::: Provided data

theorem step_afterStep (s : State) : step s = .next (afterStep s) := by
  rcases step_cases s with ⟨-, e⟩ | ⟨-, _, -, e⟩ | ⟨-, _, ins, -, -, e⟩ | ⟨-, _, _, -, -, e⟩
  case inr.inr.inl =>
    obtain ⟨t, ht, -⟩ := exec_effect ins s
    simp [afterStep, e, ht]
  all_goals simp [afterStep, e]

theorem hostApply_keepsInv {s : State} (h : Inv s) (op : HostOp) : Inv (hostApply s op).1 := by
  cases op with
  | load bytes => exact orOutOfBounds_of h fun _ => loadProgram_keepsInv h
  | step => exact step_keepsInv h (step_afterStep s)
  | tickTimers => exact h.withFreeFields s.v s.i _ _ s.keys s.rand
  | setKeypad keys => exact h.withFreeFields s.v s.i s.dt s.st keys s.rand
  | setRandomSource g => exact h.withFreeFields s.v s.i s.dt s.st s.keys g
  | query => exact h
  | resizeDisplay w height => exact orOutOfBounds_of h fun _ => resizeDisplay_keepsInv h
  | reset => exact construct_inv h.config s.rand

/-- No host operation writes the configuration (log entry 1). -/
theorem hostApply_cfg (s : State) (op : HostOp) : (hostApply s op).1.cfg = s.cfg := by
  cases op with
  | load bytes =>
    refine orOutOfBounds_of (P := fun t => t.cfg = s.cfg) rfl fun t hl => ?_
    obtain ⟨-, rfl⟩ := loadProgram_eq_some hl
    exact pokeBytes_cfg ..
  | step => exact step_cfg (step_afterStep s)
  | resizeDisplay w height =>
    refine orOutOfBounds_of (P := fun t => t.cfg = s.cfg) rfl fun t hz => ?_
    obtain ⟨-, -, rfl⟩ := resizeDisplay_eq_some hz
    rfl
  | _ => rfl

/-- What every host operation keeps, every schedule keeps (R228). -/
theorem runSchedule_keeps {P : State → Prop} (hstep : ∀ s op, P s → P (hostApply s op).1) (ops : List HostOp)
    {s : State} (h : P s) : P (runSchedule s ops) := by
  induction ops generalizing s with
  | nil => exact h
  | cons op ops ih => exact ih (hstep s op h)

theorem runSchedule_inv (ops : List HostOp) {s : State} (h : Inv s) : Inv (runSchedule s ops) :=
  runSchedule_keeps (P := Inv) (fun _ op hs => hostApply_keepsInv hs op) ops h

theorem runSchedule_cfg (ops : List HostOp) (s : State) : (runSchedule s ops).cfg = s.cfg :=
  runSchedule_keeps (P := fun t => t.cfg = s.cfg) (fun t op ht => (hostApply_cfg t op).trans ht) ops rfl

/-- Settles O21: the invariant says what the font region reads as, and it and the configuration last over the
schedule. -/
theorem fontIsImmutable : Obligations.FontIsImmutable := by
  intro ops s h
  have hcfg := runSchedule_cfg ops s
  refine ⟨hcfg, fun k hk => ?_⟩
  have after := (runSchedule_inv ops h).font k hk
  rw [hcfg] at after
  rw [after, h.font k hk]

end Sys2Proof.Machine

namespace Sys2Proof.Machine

::::::
::: Provided data

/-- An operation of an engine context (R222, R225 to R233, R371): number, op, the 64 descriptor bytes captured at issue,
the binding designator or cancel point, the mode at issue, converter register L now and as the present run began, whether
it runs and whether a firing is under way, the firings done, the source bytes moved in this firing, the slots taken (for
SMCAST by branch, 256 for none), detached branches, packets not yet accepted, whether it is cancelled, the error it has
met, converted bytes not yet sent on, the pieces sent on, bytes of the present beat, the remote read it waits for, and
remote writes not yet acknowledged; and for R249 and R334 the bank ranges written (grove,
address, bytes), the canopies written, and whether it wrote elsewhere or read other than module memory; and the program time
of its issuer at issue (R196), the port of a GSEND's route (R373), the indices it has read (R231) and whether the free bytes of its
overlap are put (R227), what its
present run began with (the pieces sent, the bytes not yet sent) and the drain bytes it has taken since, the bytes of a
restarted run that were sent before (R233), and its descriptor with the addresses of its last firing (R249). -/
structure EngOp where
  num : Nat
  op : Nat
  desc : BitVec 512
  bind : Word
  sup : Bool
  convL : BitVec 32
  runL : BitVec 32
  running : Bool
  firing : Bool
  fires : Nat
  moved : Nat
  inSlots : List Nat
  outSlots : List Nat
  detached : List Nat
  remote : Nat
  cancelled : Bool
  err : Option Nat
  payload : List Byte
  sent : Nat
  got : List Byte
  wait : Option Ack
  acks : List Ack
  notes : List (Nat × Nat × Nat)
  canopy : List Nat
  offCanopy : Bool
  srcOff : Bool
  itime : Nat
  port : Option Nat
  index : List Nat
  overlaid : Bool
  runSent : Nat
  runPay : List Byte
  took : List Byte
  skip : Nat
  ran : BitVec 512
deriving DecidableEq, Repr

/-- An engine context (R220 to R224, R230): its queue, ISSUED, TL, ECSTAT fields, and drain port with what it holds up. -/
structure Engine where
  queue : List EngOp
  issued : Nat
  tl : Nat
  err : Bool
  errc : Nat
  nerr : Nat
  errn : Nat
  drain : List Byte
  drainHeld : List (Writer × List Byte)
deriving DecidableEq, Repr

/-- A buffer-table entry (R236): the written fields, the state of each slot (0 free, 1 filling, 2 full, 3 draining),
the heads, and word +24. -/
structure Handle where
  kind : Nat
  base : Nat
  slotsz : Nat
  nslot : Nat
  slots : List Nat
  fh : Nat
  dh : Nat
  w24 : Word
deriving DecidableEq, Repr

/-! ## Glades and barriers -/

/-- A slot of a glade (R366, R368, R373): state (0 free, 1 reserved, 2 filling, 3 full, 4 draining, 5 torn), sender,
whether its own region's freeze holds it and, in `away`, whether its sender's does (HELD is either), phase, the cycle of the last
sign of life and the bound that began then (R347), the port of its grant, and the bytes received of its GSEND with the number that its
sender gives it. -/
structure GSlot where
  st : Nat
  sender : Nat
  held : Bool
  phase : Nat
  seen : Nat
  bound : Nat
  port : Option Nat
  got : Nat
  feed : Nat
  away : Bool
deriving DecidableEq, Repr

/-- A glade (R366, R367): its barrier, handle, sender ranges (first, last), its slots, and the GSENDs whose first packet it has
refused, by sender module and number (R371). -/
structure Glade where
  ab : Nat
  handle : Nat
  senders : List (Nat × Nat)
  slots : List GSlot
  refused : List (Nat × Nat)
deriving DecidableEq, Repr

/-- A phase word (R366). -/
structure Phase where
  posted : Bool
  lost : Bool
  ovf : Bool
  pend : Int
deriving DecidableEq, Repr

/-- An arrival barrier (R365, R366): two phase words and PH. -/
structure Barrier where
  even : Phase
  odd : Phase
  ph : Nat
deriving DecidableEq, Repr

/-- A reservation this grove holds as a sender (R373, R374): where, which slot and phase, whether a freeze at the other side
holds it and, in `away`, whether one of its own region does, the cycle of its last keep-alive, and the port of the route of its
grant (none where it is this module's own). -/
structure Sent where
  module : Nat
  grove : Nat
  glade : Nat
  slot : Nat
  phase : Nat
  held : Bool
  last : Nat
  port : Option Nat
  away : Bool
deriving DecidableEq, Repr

::::::
::: Provided data

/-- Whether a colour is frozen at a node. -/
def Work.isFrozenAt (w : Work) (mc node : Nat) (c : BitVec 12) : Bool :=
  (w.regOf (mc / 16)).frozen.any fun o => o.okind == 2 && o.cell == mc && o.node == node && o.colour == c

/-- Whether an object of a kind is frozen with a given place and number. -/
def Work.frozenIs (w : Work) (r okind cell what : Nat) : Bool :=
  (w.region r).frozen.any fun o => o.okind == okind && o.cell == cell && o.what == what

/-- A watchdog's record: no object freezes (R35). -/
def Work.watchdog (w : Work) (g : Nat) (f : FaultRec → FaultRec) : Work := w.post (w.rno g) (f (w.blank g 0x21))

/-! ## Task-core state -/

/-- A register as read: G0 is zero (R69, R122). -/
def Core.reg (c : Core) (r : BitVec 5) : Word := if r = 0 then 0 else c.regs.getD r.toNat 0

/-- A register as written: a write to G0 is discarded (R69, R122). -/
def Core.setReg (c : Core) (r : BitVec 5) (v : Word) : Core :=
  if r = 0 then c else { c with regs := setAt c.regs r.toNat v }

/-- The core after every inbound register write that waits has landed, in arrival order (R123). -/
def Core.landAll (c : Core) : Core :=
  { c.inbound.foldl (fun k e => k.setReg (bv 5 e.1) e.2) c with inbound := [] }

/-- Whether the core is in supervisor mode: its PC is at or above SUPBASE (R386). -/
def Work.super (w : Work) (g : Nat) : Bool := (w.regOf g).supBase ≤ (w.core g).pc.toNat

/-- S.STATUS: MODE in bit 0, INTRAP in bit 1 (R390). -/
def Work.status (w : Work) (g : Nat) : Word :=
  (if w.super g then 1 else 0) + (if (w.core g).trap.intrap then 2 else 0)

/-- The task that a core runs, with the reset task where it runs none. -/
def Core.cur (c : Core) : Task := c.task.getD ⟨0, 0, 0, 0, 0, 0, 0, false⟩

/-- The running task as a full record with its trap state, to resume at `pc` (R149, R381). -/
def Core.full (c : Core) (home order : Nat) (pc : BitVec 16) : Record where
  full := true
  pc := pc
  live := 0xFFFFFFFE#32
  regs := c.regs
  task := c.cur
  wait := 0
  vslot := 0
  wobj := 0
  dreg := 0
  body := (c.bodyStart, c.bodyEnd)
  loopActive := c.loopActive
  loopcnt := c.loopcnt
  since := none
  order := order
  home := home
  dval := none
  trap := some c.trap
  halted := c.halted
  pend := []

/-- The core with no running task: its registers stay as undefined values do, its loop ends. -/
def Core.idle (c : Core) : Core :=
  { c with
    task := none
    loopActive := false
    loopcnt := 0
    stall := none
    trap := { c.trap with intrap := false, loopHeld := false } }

::::::

- What the task requires -
Copy out, word for word, the part of the entries above that begins at the line with "theorem step_afterStep (s" and ends at the line with "theorem hostApply_cfg (s", including both.

- Solved exercise -
theorem step_afterStep (s : State) : step s = .next (afterStep s) := by
  rcases step_cases s with ⟨-, e⟩ | ⟨-, _, -, e⟩ | ⟨-, _, ins, -, -, e⟩ | ⟨-, _, _, -, -, e⟩
  case inr.inr.inl =>
    obtain ⟨t, ht, -⟩ := exec_effect ins s
    simp [afterStep, e, ht]
  all_goals simp [afterStep, e]

theorem hostApply_keepsInv {s : State} (h : Inv s) (op : HostOp) : Inv (hostApply s op).1 := by
  cases op with
  | load bytes => exact orOutOfBounds_of h fun _ => loadProgram_keepsInv h
  | step => exact step_keepsInv h (step_afterStep s)
  | tickTimers => exact h.withFreeFields s.v s.i _ _ s.keys s.rand
  | setKeypad keys => exact h.withFreeFields s.v s.i s.dt s.st keys s.rand
  | setRandomSource g => exact h.withFreeFields s.v s.i s.dt s.st s.keys g
  | query => exact h
  | resizeDisplay w height => exact orOutOfBounds_of h fun _ => resizeDisplay_keepsInv h
  | reset => exact construct_inv h.config s.rand

/-- No host operation writes the configuration (log entry 1). -/
theorem hostApply_cfg (s : State) (op : HostOp) : (hostApply s op).1.cfg = s.cfg := by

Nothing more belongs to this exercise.